Amazon.com, Inc. CEO supports massive investment in AI: Without spending money, one will be eliminated by the times.
10/04/2025
GMT Eight
Amazon.com, Inc.'s CEO Andy Jassy made a rare high-profile defense of the company's massive investment in the field of artificial intelligence in his annual letter to shareholders on Thursday. The leader of the Seattle e-commerce giant bluntly stated, "When every customer experience is going to be reshaped by AI, deep investment in artificial intelligence is not a choice, but a survival necessity."
In his letter to shareholders, Jassy wrote, "If your mission is to make customers' daily lives better, easier, and you believe every customer experience will be reshaped by AI, then you will make deep and broad investments in artificial intelligence." This is an annual ritual for Amazon.com, Inc. senior executives.
Key information revealed in the letter shows that Amazon.com, Inc. is advancing its AI strategy on multiple fronts:
Infrastructure: Continued heavy investment in AI chip development and data center expansion, these "heavy assets" are the foundation of supporting AI computing power;
Technology integration: Integrating the core technology of AI startup Anthropic, acquired for $8 billion, deeply into Alexa voice assistant to create an upgraded "Alexa+" intelligent interaction system;
Product implementation: Has launched multiple AI chat robots Siasun Robot & Automation for enterprise users, and plans to open new AI features to regular consumers in the coming weeks.
This shareholder letter continues Amazon.com, Inc.'s tradition of including the first shareholder letter written by Jeff Bezos in 1997. Compared to his predecessors, Jassy faces more challenging challenges: in the current intense AI arms race, Amazon.com, Inc. must maintain its e-commerce base while catching up with the technology wave of generative AI.

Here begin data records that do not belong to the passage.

section
variable (hb : x.body = .move src dst n)
include hb

theorem State.txnData_of_move : s.txnData x = x.got.getD (s.txnRead x src n) := by
  simp [State.txnData, hb, TxnBody.reads]

theorem State.length_txnData (h : x.got = none ∨ ∃ d, x.got = some d ∧ d.length = n) : (s.txnData x).length = n := by
  rw [State.txnData_of_move hb]
  obtain h | ⟨d, h, hd⟩ := h
  · rw [h]
    exact s.length_txnRead x src n
  · rw [h]
    exact hd

/-- The transaction counts what it reads and what it writes, and makes the write of a core. -/
theorem State.applyTxn_of_move (hw : x.wrote = false) (hlen : (s.txnData x).length = n) (hm : s.mapped dst n = true)
    (hskip : ¬(skipBase c ≤ dst ∧ dst < skipBase c + 0x40)) :
    ∃ u, Counted s u ∧ s.applyTxn c x = u.coreWrite c x.key dst (s.txnData x) := by
  have hreads := Counted.countReads s c x
  refine ⟨(s.countReads c x).bump (.sto c) 7 n, hreads.trans (Counted.bump _ _ _ (by decide)), ?_⟩
  have hland : s.applyTxn c x = (s.countReads c x).txnWrite c x.key dst (s.txnData x) := by
    simp [State.applyTxn, State.landTxn, hw, hb]
  rw [hland, State.txnWrite, if_neg hskip, hlen, hreads.mapped, if_pos hm]

end

end

/-- Settles O32: the transaction is one write of a core of the bytes that it has received or reads, after counting that leaves the map. -/
theorem transactionsMoveData : Obligations.TransactionsMoveData := by
  intro s c x src dst n hb hw hn hc hm hskip t
  have hwrite (hlen : (s.txnData x).length = n) :
      ∃ u, Counted s u ∧ t = u.coreWrite c x.key dst (s.txnData x) ∧ t.mem = s.mem.write x.key dst (s.txnData x) ∧
        s.txnData x ≠ [] := by
    have hne : s.txnData x ≠ [] := List.ne_nil_of_length_pos (by omega)
    obtain ⟨u, hu, ht⟩ := State.applyTxn_of_move hb hw hlen hm hskip
    exact ⟨u, hu, ht, by rw [← hu.mem, ← State.mem_coreWrite hne, ← ht], hne⟩
  have hbyte (hlen : (s.txnData x).length = n) (i : Nat) (hi : i < n) : t.mem.byte (dst + i) = ((s.txnData x).getD i (0, false)).1 := by
    obtain ⟨-, -, -, hmem, -⟩ := hwrite hlen
    rw [hmem, Mem.byte_write _ _ _ _ _ hc, if_pos (by omega), Nat.add_sub_cancel_left]
    exact List.getD_map (d := (0, false)) (f := fun e : Byte × Bool => e.1) ..
  refine ⟨fun d hd hlen i hi => ?received, fun hgot hsrc i hi => ?read, fun hgot => ?kept⟩
  case received =>
    have hdata : s.txnData x = d := by rw [State.txnData_of_move hb, hd]; rfl
    rw [hbyte (by rwa [hdata]) i hi, hdata]
  case read =>
    have hdata : s.txnData x = s.mem.read x.key src n := by
      rw [State.txnData_of_move hb, hgot, State.txnRead, if_pos hsrc]
      rfl
    rw [hbyte (State.length_txnData hb (.inl hgot)) i hi, hdata]
    simp [Mem.read, hi]
  case kept =>
    have hlen : (s.txnData x).length = n := State.length_txnData hb hgot
    obtain ⟨u, hu, ht, hmem, hne⟩ := hwrite hlen
    refine ⟨fun a ha => ?byte, fun w hlo hhi => ?fe, fun w hw => ⟨?feOther, ?poison⟩, ?frame, fun d => ?core⟩
    case byte => rw [hmem, Mem.byte_write _ _ _ _ _ hc, if_neg (by omega)]
    case fe => rw [hmem, Mem.feAt_write _ _ _ _ _ hc, if_pos (by omega)]
    case feOther => rw [hmem, Mem.feAt_write _ _ _ _ _ hc, if_neg (by omega)]
    case poison => rw [hmem, Mem.poisonAt_write_other _ _ _ _ _ hc (by omega)]
    case frame =>
      have hframe := State.coreWrite_frame (s := u) (c := c) (k := x.key) (a := dst) hne
      rw [← ht] at hframe
      rw [hu.frame] at hframe
      exact hframe
    case core =>
      rw [ht, State.core_coreWrite hne, hu.core, State.reachesMesh, hu.place]

end Sys2Proof.Machine
end

section
/-! Doorbell, start, freeze, save and restore of a context (R182 to R185, R306, R407, R419, R421, R423, R442). -/

namespace Sys2Proof.Machine
open Sys2Proof

/-! ## Doorbells -/

theorem State.modCtx_congr {s : State} {c : CoreId} {x : CtxId} {f g : Ctx → Ctx} (h : f (s.ctx c x) = g (s.ctx c x)) :
    s.modCtx c x f = s.modCtx c x g := by
  refine State.modCore_congr (f := fun k => k.modCtx x f) (g := fun k => k.modCtx x g) ?_
  have h' : vmod (s.core c).ctxs x f = vmod (s.core c).ctxs x g := congrArg ((s.core c).ctxs.set x) h
  rw [Core.modCtx, Core.modCtx, h']

section
variable {s : State} {c : CoreId} {x : CtxId} {fn : FnId} {low : Nat}

theorem State.hostUp_of_reaches (h : s.reaches fn c = true) : s.hostUp fn = true := by
  simp only [State.reaches, Bool.and_eq_true] at h
  obtain ⟨⟨⟨-, hup⟩, -⟩, -⟩ := h
  exact hup

/-- The doorbell pages of a core lie in the order of its contexts, four to a core (R407). -/
theorem exec_doorbell (hlow : low < 0x1000) (read : Bool) :
    exec (.doorbell fn (BitVec.ofNat 20 (0x4000 * c.val + 0x1000 * x.val + low)) read) s =
      s.hostAct fn (if read then s.bar4Read else if s.reaches fn c && s.owner c == fn.val then s.ring c x else s) := by
  have hoff : (BitVec.ofNat 20 (0x4000 * c.val + 0x1000 * x.val + low)).toNat / 0x1000 = 4 * c.val + x.val := by
    rw [BitVec.toNat_ofNat]
    omega
  have hcore : (Fin.ofNat 64 ((4 * c.val + x.val) / 4) : CoreId) = c := Fin.ext (by simp only [Fin.ofNat]; omega)
  have hctx : (Fin.ofNat 4 ((4 * c.val + x.val) % 4) : CtxId) = x := Fin.ext (by simp only [Fin.ofNat]; omega)
  change execDoorbell fn _ read s = _
  rw [execDoorbell, hoff, hcore, hctx]

theorem State.hostAct_of_up (h : s.hostUp fn = true) (t : State) : s.hostAct fn t = .next t := congrArg Host.Outcome.next (if_pos h)

theorem State.hostAct_self : s.hostAct fn s = .next s := congrArg Host.Outcome.next (ite_self s)

theorem exec_doorbell_of_other (hlow : low < 0x1000) (h : s.owner c ≠ fn.val) :
    exec (.doorbell fn (BitVec.ofNat 20 (0x4000 * c.val + 0x1000 * x.val + low)) false) s = .next s := by
  rw [exec_doorbell hlow, if_neg (by decide), if_neg (by simp [h]), State.hostAct_self]

theorem exec_doorbell_of_owner (hlow : low < 0x1000) (hr : s.reaches fn c = true) (ho : s.owner c = fn.val) :
    exec (.doorbell fn (BitVec.ofNat 20 (0x4000 * c.val + 0x1000 * x.val + low)) false) s = .next (s.ring c x) := by
  rw [exec_doorbell hlow, if_neg (by decide), if_pos (by simp [hr, ho]), State.hostAct_of_up (State.hostUp_of_reaches hr)]

theorem State.ring_of_fault (h : (s.core c).fault = true) : s.ring c x = s := if_pos h

theorem State.ring_of_pend (h : (s.core c).fault = false) (hp : (s.ctx c x).pend = true) :
    s.ring c x = s.record (.ctx c x) (mkRec 0x0701 0 0 0 0) := (if_neg (by simp [h])).trans (if_pos hp)

theorem State.ring_of_idle (h : (s.core c).fault = false) (hp : (s.ctx c x).pend = false) : s.ring c x =
    ((s.modCtx c x fun t => { t with pend := true, late := !(t.run == .halted || t.run == .faulted) }).bump (.ctx c x) 3 1).bump .pkg 2 1 :=
  (if_neg (by simp [h])).trans (if_neg (by simp [hp]))

end

/-! ## Start -/

section
variable {s : State} {c : CoreId} {x : CtxId}

theorem exec_contextStart (h : s.seqUp c = true) : exec (.contextStart c x) s = .next (s.startCtx c x) :=
  congrArg Host.Outcome.next (if_pos h)

/-- A doorbell is pending, and no save, restore or reset of the context is under way. -/
structure Ctx.Rung (t : Ctx) : Prop where
  pend : t.pend = true
  saveOp : t.saveOp = .none
  resetting : t.resetting = false

theorem State.startCtx_of_idle (h : (s.ctx c x).pend = false) : s.startCtx c x = s := if_pos (by simp [h])

theorem State.startCtx_of_rung (h : (s.ctx c x).Rung) : s.startCtx c x =
    if (s.ctx c x).run = .halted ∨ ((s.ctx c x).run = .faulted ∧ (s.ctx c x).late = false) then
      s.modCtx c x fun t =>
        { t with run := .ready, pend := false, late := false, hold := .free, head := none, pre := false, desc := none, bad := none }
    else if (s.ctx c x).run = .wait ∧ (s.ctx c x).again.isSome then
      (s.modCtx c x fun t => { t with pend := false, late := false }).arriveAgain c x
    else s := if_neg (by simp [h.pend, h.saveOp, h.resetting])

/-- A context that its state keeps from starting stays as it is. -/
theorem State.startCtx_of_neither (hs : ¬((s.ctx c x).run = .halted ∨ ((s.ctx c x).run = .faulted ∧ (s.ctx c x).late = false)))
    (hw : ¬((s.ctx c x).run = .wait ∧ (s.ctx c x).again.isSome = true)) : s.startCtx c x = s := by
  simp only [State.startCtx, if_neg hs, if_neg hw, ite_self]

end

/-! ## Freeze -/

section
variable {s : State} {c : CoreId} {x : CtxId} {fn : FnId}

theorem exec_freeze (h : s.reaches fn c = true) (on : Bool) : exec (.freeze fn c x on) s = .next (s.setFreeze c x on) :=
  congrArg Host.Outcome.next (if_pos h)

theorem State.setFreeze_on : s.setFreeze c x true =
    s.modCtx c x fun t => if t.run = .frozen then { t with frz := true } else { t with frz := true, under := t.run, run := .frozen } := rfl

theorem State.setFreeze_off_of_fault (h : (s.core c).fault = true) :
    s.setFreeze c x false = s.modCtx c x fun t => { t with frz := false } :=
  if_pos h

/-- A context leaves FROZEN for the state under it. -/
theorem State.setFreeze_off_of_frozen (h : (s.core c).fault = false) (hr : (s.ctx c x).run = .frozen) : s.setFreeze c x false =
    if (s.ctx c x).under = .wait then (s.modCtx c x fun t => { t with frz := false, run := (s.ctx c x).under }).arriveAgain c x
    else s.modCtx c x fun t => { t with frz := false, run := (s.ctx c x).under } := by
  have hmod : (s.modCtx c x fun t => if t.run = .frozen then { t with frz := false, run := t.under } else { t with frz := false }) =
      s.modCtx c x fun t => { t with frz := false, run := (s.ctx c x).under } := State.modCtx_congr (if_pos hr)
  simp only [State.setFreeze, h, hmod, State.ctx_modCtx]
  rfl

theorem State.setFreeze_off_of_running (h : (s.core c).fault = false) (hr : (s.ctx c x).run ≠ .frozen) : s.setFreeze c x false =
    if (s.ctx c x).run = .wait then (s.modCtx c x fun t => { t with frz := false }).arriveAgain c x
    else s.modCtx c x fun t => { t with frz := false } := by
  have hmod : (s.modCtx c x fun t => if t.run = .frozen then { t with frz := false, run := t.under } else { t with frz := false }) =
      s.modCtx c x fun t => { t with frz := false } := State.modCtx_congr (if_neg hr)
  simp only [State.setFreeze, h, hmod, State.ctx_modCtx]
  rfl
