-- ==== Sys2Proof/Machine/CardCommands.lean ====
section
/-! DEFINITION. The meanings of the console's cards, tables and queries apart. Each takes one event while the transmit
queue has a place for its reply (R9). -/

namespace Sys2Proof.Machine

/-- SL (R34 to R40). -/
def execSl (fields : List Text) (s : State) : Host.Outcome State Fault Refusal := takeCard (cardSl fields) s

/-- CN (R52, R53). -/
def execCn (fields : List Text) (s : State) : Host.Outcome State Fault Refusal := takeCard (cardCn fields) s

/-- MD (R22). -/
def execMd (fields : List Text) (s : State) : Host.Outcome State Fault Refusal := takeCard (cardMd fields) s

/-- CB (R70). -/
def execCb (fields : List Text) (s : State) : Host.Outcome State Fault Refusal := takeCard (cardCb fields) s

/-- RL (R139). -/
def execRl (fields : List Text) (s : State) : Host.Outcome State Fault Refusal := takeCard (cardRl fields) s

/-- UL (R149). -/
def execUl (fields : List Text) (s : State) : Host.Outcome State Fault Refusal := takeCard (cardUl fields) s

/-- RT (R150). -/
def execRt (fields : List Text) (s : State) : Host.Outcome State Fault Refusal := takeCard (cardRt fields) s

/-- DR (R151). -/
def execDr (fields : List Text) (s : State) : Host.Outcome State Fault Refusal := takeCard (cardDr fields) s

/-- KP (R161, R162). -/
def execKp (fields : List Text) (s : State) : Host.Outcome State Fault Refusal := takeCard (cardKp fields) s

/-- RS (R147). -/
def execRs (fields : List Text) (s : State) : Host.Outcome State Fault Refusal := takeCard (cardRs fields) s

/-- CL (R17). -/
def execCl (fields : List Text) (s : State) : Host.Outcome State Fault Refusal := takeCard (cardCl fields) s

/-- SE (R198). -/
def execSe (fields : List Text) (s : State) : Host.Outcome State Fault Refusal := takeCard (cardSe fields) s

end Sys2Proof.Machine
end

It is worth noting that Jassy's statement echoes recent remarks by Alphabet Inc. Class C CEO Sundar Pichai. Pichai announced at the Alphabet Inc. Cloud Summit that the company will invest $75 billion this year to expand data centers, stating that "the opportunities in the AI era are so big that we must go all in." The rare consensus in capital expenditure between the two tech giants reflects the trend of the global tech industry accelerating towards AI infrastructure.
Although the letter does not mention the impact of the recent Trump tariff turmoil on the supply chain, the stock performance has already hinted: Amazon.com, Inc.'s stock price has fallen by nearly 13% this year, a decline that is smaller than some competitors such as Alphabet Inc. Class C and Apple Inc., but worse than Microsoft Corporation's stock performance.
It is worth mentioning that Jassy did not disclose specific financial targets this time, instead focusing on the technological vision. "The current significant investment will ultimately customers' smiles, shareholders' returns, and business moats," CEO, who believes in "long-termism," is betting on AI to become the next growth engine for Amazon.com, Inc.